Mapped conditional type's type information not used to constrain type of indexed access

[sigurdschneider]

Bug Report

Hi, I have a case where I'm unsure whether I'm holding things wrong, or whether this is a bug, or whether this is the expected behavior.

🔎 Search Terms

Generics, type inference, type checking, type constraints

🕗 Version & Regression Information

4.2-dev, no regression range information. This is the behavior in every version I tried, and I reviewed the FAQ for entries about apply and functions.

⏯ Playground Link

Playground link with relevant code

💻 Code

type NamedFunctionProperties<T> = { [F in keyof T]: T[F] extends CallableFunction ? F : never }[keyof T];

class Observable<Observer> {
    constructor(private observer:Observer) {}

    // This is what I would like to do, but my understanding is that this doesn't work because it requires a dependent type (i.e. a type that depends on a value).
    // This is what works from the outside, but it isn't clear to me why the apply doesn't typecheck.
    observeShouldWork<F extends NamedFunctionProperties<Observer>>(methodName: F, ...args: Parameters<Observer[F]>) {
        const f = this.observer[methodName];
        f.apply(this.observer, args); // Property 'apply' does not exist on type 'Observer[F]'.(2339)
    }    
}

🙁 Actual behavior

TS complains that property 'apply' does not exist on type 'Observer[F]'.(2339) in f.apply above.

🙂 Expected behavior

Since F is constrained to NamedFunctionProperties<Observer>, and TS does derive the type Observer[F] for f (that is this.observer[methodName]), I would have expected that this is sufficient to know that f extends CallableFunction. Maybe I'm missing something.

---

Thanks for taking the time to look at this.

[MartinJohns]

F could refer to multiple different methods at once. Then this wouldn't be sound at all. There are many issues about this.

[RyanCavanaugh]

type Observer = {
    s(s: string): void;
    n(n: number): void;
}

const p = new Observable(null as any as Observer);
const key: keyof Observer = Math.random() > 0.5 ? "s" : "n";
// Passes a number to a string function half the time
p.observeShouldWork(key, 42);

See also #27808

[typescript-bot]

This issue has been marked 'Working as Intended' and has seen no recent activity. It has been automatically closed for house-keeping purposes.

[sigurdschneider]

Thanks for taking a look. I was aware of the fact that F only upper-bounds the method name, which is why included the following code lines (which demonstrate the unsoundness problem you point out) in the TypeScript playground code I attached:

// The following is working as expected:
test.observeShouldWork<"foo" | "bar">("foo", true);

However, my bug report does not pertain to that problem: My bug report is about the failure of the type system to derive that f (which has type Observer[F]) in the function body of observe must denote a Function. I think that TypeScript should be able to derive that from the upper bound on F.

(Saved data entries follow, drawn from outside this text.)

-- ==== Sys2Proof/Machine/Bringup.lean ====
section
/-! DEFINITION. Bring-up (11_bringup_and_floor_plan.md): masks, the defect journal, the known-answer run, the merge and
the floor plan, and what entering S9 to S12 or leaving them does. -/

namespace Sys2Proof.Machine

open Sys2Proof

/-! Masks (11 R321, R322, R333). -/

/-- The union of two sets of masks. -/
def maskUnion (a b : Masks) : Masks :=
  { die := a.die ||| b.die, hbm := a.hbm ||| b.hbm, cluster := a.cluster ||| b.cluster, core := a.core ||| b.core,
    engine := a.engine ||| b.engine }

/-- Masked units among `k` from unit `lo` on. -/
def maskCount {w : Nat} (m : BitVec w) (lo k : Nat) : Nat := popc k (m.toNat / 2 ^ lo)

/-- The derivation rules once: upwards from engines to dies, then downwards (11 R333). -/
def closeOnce (m : Masks) : Masks :=
  let core := m.core ||| maskOf 1024 fun c => decide (3 ≤ maskCount m.engine (16 * c) 16)
  let cluster := m.cluster ||| maskOf 64 fun k => decide (8 ≤ maskCount core (16 * k) 16)
  let die := m.die ||| maskOf 2 fun d => decide (16 ≤ maskCount cluster (32 * d) 32)
  let cluster := cluster ||| maskOf 64 fun k => die.getLsbD (k / 32)
  let core := core ||| maskOf 1024 fun c => cluster.getLsbD (c / 16)
  { m with die := die, cluster := cluster, core := core,
           engine := m.engine ||| maskOf 16384 fun e => core.getLsbD (e / 16) }

/-- The closure: the derivation repeated until nothing changes (11 R333). What the downward half masks lies under a
cluster or die that is masked already, so a second round changes nothing. -/
def closeMasks (m : Masks) : Masks := closeOnce (closeOnce m)

/-! The defect journal (11 R335 to R337). -/

/-- Entries in force, oldest first: not void under a KIND 9 entry, and no KIND 9 entry (11 R337). -/
def liveEntries (l : List (Option JEntry)) : List JEntry :=
  l.foldl (fun acc o => match o with
    | none => acc
    | some e => if e.kind = 9 then acc.filter fun x => x.serial ≠ e.serial else acc ++ [e]) []

/-- Entries of a serial in force. -/
def serialEntries (s : State) (serial : BitVec 64) : List JEntry :=
  (liveEntries s.nv.journal).filter fun e => e.serial == serial

/-- A unit masked by another entry of the same serial: its core, cluster or die (11 R336). -/
def redundant (l : List JEntry) (e : JEntry) : Bool :=
  l.any fun x => x.serial == e.serial &&
    ((e.kind == 1 && ((x.kind == 2 && x.unit == e.unit / 16) || (x.kind == 3 && x.unit == e.unit / 256)
        || (x.kind == 4 && x.unit == e.unit / 8192))) ||
     (e.kind == 2 && ((x.kind == 3 && x.unit == e.unit / 16) || (x.kind == 4 && x.unit == e.unit / 512))) ||
     (e.kind == 3 && x.kind == 4 && x.unit == e.unit / 32))

/-- A bank compacted (11 R336). -/
def compacted (l : List (Option JEntry)) : List (Option JEntry) :=
  let live := liveEntries l
  (live.filter fun e => !redundant live e).map some

/-- One entry is appended; a full bank is compacted first, and one that still cannot take it is reported (11 R336). -/
def appendEntry (e : JEntry) (s : State) : State :=
  if s.nv.journal.length < 16382 then s.modNv fun v => { v with journal := v.journal ++ [some e] } else
  let l := compacted s.nv.journal
  let s := s.modNv fun v => { v with journal := l, journalSeq := v.journalSeq + 1 }
  if l.length < 16382 then s.modNv fun v => { v with journal := v.journal ++ [some e] }
  else
    emit (s.modBup fun b => { b with journalFull := true }) 7 (if e.kind = 9 then 8 else e.position) 0xFF 0x0B08 (liveEntries l).length

/-- An entry of an accelerator's serial, written now (11 R335). -/
def entryOf (s : State) (n : Acc) (kind bin formats unit runId : Nat) : JEntry :=
  { kind := kind, bin := bin, formats := formats, unit := unit,
    serial := (s.acc[n].ident.map (·.serial)).getD 0, runId := runId, boot := s.nv.boots, position := n.1 }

I just tried 4.3.0-dev.20210219 and the problem seems to persist. I also saw that Generalized Index Signatures are on the iteration plan for 4.3. Maybe this problem can be solved as part of that work?

[RyanCavanaugh]

failure of the type system to derive that f (which has type Observer[F]) in the function body of observe must denote a Function

What you get here is a type that's assignable to Function, but is a deferred lookup time so doesn't act as a function in an expression position since we don't know what the actually-valid members of it are and can't provide generic deferred types in this manner.

You can alias it to Function if you want:

        const f: Function = this.observer[methodName];
        // OK
        f.apply(this.observer, args)

[sigurdschneider]

Thanks for the clarification Ryan, your suggestion solved the problem. I thought that deferred lookup types were an implementation detail; the error message (Property 'apply' does not exist on type 'Observer[F]'.(2339)) also doesn't point to the problem (or how to solve it, for that matter).